Saved data entries
◇ ◇ ◇ ◇ ◇ ◇ ◇
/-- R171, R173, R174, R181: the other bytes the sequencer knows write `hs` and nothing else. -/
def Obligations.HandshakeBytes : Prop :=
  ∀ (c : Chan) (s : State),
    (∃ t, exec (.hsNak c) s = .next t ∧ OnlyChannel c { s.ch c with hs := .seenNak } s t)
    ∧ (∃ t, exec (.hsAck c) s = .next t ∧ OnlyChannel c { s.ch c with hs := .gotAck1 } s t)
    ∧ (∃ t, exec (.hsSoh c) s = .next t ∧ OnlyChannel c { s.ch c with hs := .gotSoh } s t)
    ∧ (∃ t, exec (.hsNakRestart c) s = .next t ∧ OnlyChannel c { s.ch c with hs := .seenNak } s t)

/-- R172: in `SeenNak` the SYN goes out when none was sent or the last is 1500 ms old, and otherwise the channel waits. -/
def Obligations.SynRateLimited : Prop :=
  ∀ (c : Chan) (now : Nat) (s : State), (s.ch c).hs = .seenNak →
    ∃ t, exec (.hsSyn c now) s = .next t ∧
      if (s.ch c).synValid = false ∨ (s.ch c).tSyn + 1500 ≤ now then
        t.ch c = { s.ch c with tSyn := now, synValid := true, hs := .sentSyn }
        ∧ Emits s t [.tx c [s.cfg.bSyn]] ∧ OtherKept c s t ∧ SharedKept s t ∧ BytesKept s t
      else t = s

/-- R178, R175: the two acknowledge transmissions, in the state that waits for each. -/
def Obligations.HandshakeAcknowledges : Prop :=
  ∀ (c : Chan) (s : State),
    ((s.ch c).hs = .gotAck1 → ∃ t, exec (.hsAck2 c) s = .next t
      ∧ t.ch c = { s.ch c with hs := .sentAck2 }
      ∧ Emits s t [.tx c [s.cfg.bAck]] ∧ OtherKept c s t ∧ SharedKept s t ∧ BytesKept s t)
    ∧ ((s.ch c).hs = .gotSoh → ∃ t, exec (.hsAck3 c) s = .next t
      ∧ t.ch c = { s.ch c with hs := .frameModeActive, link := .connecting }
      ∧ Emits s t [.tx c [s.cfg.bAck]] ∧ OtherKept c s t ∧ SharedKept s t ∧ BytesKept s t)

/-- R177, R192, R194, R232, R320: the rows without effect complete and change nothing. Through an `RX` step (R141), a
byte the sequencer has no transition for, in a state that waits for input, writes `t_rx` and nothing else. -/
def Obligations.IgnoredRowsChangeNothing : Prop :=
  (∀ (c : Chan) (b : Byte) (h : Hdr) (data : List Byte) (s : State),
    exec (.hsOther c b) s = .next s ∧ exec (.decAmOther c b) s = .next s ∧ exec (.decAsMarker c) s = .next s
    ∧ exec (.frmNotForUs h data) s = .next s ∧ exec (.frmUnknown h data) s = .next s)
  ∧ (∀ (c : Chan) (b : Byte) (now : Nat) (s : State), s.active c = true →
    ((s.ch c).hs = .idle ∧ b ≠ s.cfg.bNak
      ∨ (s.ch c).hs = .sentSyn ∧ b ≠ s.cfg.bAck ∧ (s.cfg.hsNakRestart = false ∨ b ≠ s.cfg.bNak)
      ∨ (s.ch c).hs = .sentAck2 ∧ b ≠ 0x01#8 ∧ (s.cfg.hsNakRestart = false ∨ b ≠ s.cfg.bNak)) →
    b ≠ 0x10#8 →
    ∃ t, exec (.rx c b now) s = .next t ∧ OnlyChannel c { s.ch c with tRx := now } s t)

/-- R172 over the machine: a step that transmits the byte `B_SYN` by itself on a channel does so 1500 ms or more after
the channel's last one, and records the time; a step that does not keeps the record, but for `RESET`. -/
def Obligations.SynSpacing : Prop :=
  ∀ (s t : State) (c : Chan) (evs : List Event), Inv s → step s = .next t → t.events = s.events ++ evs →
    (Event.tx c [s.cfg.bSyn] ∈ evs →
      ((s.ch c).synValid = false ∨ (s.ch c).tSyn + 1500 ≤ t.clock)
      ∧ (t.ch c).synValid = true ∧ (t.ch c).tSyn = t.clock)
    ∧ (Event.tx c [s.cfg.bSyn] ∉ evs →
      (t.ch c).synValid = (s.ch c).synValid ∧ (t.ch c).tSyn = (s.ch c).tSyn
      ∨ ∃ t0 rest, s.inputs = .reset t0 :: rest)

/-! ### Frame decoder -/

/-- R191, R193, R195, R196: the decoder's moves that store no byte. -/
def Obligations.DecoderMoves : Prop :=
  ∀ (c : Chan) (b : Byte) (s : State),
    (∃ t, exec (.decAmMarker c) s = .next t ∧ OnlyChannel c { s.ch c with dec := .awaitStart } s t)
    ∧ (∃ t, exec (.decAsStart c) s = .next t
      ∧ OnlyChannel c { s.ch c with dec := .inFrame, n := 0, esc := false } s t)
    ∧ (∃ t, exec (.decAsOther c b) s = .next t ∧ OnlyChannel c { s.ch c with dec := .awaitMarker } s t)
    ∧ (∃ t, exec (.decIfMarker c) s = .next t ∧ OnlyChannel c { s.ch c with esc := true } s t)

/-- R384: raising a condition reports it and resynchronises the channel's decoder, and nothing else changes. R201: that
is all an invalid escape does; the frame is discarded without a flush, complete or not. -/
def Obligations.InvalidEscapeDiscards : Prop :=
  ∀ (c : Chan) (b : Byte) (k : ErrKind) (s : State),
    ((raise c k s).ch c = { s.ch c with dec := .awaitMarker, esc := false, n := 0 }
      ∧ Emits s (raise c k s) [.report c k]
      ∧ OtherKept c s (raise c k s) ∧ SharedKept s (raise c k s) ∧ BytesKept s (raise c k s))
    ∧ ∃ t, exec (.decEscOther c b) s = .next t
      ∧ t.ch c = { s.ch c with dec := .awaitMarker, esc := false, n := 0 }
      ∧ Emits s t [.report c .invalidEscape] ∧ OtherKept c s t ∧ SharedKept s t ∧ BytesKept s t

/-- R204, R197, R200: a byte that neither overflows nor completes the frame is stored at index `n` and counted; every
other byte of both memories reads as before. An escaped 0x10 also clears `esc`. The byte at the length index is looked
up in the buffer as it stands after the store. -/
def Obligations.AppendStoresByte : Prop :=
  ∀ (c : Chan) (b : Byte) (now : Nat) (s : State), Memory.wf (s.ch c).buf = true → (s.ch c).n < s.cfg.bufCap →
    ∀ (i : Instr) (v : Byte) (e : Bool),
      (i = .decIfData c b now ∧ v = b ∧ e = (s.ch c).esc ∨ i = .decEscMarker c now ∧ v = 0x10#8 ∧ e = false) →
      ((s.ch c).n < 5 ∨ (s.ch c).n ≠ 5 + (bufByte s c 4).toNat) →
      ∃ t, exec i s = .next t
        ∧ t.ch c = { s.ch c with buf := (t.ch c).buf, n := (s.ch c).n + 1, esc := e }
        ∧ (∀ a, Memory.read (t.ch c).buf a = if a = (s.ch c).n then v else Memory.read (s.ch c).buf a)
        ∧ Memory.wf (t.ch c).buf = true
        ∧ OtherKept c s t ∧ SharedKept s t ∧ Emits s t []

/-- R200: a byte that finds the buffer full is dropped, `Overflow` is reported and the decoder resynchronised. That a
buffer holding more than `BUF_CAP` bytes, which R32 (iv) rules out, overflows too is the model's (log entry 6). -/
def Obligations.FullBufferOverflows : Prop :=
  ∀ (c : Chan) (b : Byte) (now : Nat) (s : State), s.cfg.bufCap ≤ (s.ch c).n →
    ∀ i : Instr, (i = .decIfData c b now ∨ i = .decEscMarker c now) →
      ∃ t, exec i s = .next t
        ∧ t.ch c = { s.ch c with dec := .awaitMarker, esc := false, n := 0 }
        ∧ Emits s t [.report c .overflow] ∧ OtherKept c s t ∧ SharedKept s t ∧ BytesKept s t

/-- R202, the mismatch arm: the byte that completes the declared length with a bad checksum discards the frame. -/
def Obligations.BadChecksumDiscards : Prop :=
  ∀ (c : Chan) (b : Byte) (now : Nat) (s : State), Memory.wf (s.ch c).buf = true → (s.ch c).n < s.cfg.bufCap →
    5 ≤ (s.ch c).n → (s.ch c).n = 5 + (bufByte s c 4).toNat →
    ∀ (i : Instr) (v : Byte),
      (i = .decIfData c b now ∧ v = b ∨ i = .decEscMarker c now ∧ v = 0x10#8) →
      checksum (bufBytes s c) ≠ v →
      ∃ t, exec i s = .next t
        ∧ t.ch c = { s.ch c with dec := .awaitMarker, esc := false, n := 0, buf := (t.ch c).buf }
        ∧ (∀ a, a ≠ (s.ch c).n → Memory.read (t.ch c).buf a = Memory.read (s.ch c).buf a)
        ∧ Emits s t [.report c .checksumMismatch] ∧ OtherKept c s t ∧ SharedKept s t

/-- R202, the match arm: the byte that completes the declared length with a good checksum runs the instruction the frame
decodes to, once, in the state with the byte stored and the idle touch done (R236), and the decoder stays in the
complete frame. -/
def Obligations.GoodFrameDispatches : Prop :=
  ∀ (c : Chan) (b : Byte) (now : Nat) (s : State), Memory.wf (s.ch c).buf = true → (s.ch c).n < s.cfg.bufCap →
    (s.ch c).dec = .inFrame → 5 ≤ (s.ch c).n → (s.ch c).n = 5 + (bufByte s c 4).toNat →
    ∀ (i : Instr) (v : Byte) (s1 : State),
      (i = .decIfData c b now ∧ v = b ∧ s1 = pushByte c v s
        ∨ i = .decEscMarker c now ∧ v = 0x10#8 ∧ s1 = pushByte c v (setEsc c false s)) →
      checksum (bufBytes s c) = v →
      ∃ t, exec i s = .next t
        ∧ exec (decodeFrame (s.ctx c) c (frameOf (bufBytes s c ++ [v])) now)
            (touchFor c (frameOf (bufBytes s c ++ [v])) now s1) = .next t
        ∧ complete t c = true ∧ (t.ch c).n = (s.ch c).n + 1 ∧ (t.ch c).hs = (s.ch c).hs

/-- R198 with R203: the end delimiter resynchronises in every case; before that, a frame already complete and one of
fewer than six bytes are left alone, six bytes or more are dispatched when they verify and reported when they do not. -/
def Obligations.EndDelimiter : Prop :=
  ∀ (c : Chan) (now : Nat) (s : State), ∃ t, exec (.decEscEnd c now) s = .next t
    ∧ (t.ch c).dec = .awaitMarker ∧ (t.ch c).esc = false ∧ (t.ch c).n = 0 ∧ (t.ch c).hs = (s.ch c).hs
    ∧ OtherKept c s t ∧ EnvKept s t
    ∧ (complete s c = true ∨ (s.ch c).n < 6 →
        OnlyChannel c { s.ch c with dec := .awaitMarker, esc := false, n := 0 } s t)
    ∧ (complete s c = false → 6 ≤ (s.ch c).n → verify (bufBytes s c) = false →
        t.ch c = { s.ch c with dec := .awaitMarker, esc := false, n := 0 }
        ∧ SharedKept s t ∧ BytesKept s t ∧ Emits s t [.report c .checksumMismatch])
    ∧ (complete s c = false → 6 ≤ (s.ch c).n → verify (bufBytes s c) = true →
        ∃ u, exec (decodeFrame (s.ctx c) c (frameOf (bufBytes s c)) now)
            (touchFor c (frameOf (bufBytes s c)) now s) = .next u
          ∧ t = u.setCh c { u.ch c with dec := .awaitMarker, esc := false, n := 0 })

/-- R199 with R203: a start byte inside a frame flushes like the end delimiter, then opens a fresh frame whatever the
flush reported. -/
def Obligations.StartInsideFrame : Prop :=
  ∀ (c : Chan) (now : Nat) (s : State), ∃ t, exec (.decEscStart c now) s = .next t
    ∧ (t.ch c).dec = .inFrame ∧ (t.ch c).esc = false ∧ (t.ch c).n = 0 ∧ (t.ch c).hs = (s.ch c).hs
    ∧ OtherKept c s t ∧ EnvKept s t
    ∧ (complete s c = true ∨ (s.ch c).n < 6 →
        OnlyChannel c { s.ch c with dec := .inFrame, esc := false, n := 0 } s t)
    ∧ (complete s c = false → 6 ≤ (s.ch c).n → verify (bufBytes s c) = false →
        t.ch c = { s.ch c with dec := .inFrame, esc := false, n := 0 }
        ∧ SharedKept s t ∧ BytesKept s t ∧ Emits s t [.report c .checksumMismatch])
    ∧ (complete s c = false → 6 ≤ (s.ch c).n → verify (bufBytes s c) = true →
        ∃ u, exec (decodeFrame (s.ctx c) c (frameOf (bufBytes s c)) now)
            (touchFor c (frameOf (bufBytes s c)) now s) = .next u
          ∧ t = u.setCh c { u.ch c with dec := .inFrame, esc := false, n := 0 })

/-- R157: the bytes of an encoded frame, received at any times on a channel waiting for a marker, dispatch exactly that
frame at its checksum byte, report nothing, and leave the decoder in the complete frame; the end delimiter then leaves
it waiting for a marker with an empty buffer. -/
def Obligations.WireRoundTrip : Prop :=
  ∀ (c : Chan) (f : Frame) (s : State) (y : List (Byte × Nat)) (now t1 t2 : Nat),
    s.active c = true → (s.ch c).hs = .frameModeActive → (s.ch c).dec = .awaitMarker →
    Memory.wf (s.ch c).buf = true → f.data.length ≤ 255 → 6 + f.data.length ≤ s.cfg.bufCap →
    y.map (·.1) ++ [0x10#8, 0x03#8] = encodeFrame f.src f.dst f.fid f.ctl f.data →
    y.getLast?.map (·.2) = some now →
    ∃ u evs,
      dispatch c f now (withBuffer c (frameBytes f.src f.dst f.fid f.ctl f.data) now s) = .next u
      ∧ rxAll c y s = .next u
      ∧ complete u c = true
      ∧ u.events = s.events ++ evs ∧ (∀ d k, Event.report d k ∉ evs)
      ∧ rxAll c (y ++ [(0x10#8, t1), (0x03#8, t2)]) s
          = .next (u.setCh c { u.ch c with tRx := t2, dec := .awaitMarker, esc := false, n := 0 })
◇ ◇ ◇ ◇ ◇ ◇ ◇
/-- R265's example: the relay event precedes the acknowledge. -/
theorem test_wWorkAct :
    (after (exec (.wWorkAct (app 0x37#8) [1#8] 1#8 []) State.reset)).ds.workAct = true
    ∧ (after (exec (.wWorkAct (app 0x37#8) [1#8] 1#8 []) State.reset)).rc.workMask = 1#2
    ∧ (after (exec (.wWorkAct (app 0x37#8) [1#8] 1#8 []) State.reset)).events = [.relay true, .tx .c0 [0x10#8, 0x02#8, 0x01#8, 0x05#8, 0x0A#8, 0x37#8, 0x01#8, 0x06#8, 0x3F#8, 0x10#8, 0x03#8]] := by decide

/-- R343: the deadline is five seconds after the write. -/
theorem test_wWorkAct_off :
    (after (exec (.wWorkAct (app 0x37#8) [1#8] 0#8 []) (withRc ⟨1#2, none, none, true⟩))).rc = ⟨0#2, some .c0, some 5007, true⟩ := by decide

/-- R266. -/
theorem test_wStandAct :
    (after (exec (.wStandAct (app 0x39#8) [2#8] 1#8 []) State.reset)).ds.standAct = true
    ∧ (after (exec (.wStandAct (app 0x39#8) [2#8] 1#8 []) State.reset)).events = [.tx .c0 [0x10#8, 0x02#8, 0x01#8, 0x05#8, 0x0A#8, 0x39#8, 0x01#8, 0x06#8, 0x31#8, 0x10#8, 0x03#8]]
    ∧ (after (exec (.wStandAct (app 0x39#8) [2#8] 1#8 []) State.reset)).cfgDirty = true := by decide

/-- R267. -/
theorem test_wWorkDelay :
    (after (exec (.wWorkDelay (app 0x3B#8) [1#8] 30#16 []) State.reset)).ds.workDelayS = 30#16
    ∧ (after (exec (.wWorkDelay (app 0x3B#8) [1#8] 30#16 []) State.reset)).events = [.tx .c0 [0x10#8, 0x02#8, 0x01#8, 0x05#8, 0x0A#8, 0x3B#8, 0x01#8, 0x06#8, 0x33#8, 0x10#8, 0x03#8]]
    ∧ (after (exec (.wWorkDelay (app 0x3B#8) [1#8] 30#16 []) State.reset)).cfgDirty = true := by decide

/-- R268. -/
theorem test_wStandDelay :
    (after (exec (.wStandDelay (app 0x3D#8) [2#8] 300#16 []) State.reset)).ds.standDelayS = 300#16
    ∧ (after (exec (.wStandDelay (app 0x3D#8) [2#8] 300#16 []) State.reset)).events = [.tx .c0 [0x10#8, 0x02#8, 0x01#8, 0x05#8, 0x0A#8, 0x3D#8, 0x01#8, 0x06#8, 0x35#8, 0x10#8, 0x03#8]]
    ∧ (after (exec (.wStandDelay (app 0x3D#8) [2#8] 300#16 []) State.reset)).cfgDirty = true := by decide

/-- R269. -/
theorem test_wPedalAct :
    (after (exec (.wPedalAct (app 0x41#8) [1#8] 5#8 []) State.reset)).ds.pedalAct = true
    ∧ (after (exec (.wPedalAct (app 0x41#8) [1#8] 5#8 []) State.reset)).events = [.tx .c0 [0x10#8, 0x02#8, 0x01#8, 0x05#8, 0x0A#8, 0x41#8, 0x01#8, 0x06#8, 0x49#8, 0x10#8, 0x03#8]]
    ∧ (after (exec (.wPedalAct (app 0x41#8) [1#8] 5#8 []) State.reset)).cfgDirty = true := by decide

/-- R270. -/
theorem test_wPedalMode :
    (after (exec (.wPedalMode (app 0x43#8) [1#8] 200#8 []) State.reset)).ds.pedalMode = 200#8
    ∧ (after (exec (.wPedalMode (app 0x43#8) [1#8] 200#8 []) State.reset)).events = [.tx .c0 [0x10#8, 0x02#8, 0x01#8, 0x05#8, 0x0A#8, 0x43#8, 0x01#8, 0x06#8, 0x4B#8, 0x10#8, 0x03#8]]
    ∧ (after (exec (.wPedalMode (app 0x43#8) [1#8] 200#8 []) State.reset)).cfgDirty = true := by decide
◇ ◇ ◇ ◇ ◇ ◇ ◇
Exercise: Within this data, count the lines that include the string "when" and write the number with nothing else.

Task solution: 2